RECORDS SHOWN

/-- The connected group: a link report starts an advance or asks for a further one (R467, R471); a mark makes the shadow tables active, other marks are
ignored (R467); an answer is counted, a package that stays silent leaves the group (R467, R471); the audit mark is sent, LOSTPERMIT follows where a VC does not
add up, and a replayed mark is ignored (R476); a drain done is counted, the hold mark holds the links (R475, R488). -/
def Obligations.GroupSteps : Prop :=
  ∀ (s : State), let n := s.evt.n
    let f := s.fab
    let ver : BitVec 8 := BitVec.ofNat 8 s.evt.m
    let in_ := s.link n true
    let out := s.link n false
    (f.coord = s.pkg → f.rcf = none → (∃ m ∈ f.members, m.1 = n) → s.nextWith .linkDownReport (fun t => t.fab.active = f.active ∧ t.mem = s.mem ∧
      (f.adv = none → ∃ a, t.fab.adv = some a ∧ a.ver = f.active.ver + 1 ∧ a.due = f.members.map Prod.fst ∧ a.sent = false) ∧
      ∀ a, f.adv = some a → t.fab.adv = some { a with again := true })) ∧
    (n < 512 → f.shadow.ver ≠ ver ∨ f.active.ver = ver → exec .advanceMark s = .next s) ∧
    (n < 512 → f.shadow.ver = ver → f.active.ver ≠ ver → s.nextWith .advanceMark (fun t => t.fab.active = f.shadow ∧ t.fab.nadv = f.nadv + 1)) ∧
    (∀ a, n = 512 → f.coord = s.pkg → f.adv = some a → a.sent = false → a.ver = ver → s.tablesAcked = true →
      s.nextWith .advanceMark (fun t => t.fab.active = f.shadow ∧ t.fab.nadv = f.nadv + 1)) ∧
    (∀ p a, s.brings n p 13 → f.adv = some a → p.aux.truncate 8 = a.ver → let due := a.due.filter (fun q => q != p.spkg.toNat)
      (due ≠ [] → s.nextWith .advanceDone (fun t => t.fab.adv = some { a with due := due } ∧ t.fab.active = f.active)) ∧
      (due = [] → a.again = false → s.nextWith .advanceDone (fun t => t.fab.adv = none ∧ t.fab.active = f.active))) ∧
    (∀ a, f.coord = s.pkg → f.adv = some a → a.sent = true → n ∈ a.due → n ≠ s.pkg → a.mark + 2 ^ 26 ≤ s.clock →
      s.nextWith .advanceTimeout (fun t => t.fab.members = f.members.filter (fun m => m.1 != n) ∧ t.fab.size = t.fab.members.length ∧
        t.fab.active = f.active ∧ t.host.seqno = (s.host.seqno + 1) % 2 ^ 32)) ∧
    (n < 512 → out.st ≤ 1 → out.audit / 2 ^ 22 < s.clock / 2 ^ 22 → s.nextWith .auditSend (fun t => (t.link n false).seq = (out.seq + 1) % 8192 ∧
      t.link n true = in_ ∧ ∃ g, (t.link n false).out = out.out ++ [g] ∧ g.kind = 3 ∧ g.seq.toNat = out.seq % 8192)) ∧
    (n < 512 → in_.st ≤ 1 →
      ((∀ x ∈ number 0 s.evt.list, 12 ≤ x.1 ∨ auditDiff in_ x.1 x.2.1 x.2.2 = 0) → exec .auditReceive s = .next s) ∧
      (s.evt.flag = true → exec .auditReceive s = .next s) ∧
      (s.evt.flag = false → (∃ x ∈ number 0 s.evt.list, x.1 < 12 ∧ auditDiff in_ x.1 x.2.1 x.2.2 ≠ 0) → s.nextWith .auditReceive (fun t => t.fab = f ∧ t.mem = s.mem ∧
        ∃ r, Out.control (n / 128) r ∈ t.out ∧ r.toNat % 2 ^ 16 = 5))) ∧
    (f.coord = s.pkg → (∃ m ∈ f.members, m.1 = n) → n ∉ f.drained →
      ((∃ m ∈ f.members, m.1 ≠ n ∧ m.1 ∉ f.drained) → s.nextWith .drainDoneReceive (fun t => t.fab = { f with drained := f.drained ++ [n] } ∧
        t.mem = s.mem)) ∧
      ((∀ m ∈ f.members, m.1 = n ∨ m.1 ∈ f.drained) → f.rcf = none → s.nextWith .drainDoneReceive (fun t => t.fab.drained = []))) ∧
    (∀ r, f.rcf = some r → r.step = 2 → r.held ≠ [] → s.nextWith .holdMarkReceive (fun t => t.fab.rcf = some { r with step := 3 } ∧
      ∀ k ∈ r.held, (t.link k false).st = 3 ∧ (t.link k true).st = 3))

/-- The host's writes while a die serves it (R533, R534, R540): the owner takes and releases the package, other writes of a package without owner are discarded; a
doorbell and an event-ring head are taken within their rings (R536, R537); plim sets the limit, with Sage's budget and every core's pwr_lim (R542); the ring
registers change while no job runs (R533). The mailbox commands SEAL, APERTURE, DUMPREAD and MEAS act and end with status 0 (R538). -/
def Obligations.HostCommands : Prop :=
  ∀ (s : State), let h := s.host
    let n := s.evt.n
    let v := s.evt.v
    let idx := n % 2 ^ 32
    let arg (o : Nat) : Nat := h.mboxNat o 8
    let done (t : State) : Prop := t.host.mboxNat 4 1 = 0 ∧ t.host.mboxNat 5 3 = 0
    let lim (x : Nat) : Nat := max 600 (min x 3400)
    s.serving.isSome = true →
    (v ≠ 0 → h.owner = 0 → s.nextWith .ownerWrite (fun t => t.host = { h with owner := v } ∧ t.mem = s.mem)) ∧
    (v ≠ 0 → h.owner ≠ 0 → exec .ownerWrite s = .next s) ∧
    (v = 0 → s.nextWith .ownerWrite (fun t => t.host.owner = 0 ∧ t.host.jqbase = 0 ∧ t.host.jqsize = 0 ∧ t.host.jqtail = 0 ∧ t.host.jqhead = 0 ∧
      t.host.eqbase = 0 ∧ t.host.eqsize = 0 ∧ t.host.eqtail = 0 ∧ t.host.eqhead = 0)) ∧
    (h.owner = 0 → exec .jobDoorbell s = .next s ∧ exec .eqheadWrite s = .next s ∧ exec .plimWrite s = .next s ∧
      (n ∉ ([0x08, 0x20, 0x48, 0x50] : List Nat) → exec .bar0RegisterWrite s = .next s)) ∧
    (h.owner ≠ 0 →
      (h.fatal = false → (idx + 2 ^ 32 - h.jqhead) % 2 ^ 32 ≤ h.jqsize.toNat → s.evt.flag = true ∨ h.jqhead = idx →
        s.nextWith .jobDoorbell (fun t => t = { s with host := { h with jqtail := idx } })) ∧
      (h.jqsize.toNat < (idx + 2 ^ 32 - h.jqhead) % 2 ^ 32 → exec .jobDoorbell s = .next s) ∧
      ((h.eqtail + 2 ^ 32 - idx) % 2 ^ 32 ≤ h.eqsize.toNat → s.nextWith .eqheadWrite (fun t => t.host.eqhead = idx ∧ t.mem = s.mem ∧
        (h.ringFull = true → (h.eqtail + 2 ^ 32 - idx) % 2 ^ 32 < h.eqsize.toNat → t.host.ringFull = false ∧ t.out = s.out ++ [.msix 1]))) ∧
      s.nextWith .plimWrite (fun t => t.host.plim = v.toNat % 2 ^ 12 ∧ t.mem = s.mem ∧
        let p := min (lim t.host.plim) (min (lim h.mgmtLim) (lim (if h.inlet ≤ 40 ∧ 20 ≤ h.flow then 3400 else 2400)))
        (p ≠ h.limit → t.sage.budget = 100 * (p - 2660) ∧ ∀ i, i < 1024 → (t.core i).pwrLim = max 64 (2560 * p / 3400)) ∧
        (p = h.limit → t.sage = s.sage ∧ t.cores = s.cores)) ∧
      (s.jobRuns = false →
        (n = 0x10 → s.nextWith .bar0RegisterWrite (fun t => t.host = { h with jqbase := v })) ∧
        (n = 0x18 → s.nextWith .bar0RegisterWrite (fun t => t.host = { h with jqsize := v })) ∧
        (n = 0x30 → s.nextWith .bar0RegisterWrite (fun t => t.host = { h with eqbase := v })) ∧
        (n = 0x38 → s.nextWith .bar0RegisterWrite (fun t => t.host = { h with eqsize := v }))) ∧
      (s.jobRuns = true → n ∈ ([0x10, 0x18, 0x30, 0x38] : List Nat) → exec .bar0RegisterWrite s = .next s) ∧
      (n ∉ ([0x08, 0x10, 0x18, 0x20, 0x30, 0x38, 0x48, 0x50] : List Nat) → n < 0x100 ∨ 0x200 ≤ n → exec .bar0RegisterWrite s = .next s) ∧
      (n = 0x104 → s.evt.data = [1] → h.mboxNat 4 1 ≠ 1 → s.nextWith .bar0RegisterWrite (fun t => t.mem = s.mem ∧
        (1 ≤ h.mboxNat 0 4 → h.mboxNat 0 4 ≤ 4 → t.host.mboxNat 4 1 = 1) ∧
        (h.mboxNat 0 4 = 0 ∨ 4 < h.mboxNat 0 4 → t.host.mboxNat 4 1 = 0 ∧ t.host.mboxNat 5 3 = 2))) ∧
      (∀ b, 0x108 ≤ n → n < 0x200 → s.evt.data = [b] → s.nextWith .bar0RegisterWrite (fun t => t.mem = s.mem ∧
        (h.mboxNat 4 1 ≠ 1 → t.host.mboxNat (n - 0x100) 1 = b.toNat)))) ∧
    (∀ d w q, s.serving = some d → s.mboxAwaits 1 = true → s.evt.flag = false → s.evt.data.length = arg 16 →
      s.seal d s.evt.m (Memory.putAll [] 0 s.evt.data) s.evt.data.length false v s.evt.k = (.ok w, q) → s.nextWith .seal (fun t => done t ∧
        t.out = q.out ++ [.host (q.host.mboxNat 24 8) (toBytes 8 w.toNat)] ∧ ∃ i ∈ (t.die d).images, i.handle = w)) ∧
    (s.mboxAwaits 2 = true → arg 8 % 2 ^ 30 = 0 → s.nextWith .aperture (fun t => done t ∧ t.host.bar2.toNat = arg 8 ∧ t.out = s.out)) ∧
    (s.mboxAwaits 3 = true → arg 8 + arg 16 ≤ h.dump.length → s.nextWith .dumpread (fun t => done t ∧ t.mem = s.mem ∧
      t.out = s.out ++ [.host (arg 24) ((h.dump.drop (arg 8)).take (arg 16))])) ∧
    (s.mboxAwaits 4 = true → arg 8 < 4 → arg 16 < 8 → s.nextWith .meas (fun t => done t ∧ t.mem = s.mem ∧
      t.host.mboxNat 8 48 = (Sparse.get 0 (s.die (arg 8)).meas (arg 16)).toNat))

--

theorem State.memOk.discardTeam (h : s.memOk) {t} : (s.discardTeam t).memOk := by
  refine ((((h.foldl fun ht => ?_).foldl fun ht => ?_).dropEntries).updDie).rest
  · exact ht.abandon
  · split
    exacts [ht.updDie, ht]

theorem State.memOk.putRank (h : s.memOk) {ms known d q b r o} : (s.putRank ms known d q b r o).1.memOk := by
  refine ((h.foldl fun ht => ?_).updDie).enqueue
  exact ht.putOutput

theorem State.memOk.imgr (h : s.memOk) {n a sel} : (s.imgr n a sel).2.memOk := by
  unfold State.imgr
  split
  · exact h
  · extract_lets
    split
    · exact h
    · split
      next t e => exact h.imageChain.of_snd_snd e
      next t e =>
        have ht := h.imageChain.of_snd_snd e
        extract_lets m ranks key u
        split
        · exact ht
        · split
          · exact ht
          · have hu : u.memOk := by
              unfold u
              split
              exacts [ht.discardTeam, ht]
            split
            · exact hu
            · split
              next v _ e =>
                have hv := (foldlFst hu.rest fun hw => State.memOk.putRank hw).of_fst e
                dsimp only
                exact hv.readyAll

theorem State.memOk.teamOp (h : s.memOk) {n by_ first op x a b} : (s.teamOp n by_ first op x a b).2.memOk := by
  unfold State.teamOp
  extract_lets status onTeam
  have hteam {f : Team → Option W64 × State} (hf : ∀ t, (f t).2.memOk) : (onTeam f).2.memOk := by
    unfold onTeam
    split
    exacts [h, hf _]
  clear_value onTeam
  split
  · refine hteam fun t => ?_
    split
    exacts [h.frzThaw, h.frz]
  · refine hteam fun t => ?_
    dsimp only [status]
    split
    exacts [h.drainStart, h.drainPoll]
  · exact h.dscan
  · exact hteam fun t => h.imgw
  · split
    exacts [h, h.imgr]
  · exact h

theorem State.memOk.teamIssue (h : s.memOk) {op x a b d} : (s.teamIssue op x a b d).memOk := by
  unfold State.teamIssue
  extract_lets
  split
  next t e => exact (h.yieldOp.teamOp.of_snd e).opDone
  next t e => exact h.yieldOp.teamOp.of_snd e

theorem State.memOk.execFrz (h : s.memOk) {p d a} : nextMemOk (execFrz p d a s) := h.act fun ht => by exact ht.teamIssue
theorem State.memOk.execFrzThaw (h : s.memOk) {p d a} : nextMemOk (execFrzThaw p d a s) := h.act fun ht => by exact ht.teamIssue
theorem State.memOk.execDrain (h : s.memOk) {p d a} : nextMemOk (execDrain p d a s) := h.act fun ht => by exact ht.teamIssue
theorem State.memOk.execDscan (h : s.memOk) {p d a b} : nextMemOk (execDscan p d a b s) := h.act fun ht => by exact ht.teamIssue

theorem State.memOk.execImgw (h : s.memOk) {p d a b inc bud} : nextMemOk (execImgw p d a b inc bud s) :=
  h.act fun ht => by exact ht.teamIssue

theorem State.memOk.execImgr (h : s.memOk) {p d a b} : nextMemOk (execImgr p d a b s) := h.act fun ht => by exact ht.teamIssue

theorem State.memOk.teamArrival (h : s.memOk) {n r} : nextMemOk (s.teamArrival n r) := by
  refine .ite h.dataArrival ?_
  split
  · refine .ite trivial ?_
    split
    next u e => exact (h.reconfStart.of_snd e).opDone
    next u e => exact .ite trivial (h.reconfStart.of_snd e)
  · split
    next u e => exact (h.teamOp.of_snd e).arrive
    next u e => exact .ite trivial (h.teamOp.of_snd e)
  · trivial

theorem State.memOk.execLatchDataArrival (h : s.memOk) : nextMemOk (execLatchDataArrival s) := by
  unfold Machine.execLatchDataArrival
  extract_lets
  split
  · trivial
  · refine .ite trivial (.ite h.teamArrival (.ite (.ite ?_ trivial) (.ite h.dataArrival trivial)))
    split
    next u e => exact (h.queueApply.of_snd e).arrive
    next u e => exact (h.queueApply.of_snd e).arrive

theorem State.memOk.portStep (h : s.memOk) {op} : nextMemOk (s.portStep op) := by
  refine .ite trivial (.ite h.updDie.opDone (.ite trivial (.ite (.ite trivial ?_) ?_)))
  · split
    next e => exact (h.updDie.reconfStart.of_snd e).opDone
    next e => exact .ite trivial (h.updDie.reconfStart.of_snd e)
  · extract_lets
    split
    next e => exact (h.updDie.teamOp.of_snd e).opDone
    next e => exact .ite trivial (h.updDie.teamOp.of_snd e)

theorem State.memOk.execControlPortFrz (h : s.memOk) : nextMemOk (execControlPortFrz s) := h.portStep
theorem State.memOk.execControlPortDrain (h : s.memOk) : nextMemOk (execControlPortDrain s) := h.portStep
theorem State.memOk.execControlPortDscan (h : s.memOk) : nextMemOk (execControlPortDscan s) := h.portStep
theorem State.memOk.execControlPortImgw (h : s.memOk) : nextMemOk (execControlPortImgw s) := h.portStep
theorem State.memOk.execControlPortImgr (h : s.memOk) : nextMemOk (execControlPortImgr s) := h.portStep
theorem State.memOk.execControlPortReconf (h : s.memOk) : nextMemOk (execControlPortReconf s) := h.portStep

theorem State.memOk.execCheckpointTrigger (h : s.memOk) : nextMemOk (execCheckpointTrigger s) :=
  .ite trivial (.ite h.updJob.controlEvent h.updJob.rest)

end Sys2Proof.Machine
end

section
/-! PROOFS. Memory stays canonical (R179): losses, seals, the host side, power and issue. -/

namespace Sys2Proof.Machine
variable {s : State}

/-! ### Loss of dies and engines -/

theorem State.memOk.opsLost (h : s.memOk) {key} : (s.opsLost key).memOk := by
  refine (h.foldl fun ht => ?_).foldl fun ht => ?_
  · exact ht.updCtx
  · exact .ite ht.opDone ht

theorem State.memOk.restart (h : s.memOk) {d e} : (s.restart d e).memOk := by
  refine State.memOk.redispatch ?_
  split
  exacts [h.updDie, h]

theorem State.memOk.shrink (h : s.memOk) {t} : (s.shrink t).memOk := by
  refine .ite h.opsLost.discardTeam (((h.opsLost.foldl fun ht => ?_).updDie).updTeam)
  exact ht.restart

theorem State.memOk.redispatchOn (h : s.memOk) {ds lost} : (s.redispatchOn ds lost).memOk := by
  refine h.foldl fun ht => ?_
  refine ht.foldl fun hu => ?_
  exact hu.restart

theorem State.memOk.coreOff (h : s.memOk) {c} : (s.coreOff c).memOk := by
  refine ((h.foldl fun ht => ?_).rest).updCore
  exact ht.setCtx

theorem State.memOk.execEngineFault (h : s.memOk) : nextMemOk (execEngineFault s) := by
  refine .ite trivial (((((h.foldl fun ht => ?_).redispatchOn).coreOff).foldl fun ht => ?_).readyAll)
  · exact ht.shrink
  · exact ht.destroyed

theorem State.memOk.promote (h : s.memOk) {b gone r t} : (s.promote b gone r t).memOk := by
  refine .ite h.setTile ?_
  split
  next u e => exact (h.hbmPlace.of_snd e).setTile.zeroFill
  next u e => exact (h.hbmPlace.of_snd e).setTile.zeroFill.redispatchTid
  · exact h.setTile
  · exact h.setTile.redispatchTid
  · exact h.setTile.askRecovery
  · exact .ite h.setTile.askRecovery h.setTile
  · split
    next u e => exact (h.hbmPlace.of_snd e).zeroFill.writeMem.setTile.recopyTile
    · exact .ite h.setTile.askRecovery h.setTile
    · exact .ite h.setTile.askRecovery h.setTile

==

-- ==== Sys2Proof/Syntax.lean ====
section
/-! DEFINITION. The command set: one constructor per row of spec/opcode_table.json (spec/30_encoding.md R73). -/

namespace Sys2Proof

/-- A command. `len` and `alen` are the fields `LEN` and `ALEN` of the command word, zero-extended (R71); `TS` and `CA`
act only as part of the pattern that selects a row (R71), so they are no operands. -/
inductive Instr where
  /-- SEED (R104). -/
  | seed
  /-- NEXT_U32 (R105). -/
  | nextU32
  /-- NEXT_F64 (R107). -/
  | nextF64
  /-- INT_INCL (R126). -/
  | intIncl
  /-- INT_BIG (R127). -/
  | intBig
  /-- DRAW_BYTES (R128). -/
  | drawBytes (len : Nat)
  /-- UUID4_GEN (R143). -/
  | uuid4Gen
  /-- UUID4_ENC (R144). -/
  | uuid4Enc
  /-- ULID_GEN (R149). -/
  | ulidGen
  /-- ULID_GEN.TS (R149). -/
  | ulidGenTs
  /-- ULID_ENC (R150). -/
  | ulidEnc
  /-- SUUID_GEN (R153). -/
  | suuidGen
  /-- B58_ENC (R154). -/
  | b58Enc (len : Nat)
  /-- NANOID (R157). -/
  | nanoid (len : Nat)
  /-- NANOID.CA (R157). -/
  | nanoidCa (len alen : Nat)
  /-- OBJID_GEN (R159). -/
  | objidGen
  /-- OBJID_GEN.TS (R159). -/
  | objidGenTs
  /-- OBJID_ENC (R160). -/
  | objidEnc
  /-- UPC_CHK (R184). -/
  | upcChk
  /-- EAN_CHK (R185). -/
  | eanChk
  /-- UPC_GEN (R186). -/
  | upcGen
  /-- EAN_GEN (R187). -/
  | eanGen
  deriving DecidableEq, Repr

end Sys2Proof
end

WHAT YOU NEED TO DO
Sift through the entries and copy every line with "imageChain".

SOLUTION
      next t e => exact h.imageChain.of_snd_snd e
        have ht := h.imageChain.of_snd_snd e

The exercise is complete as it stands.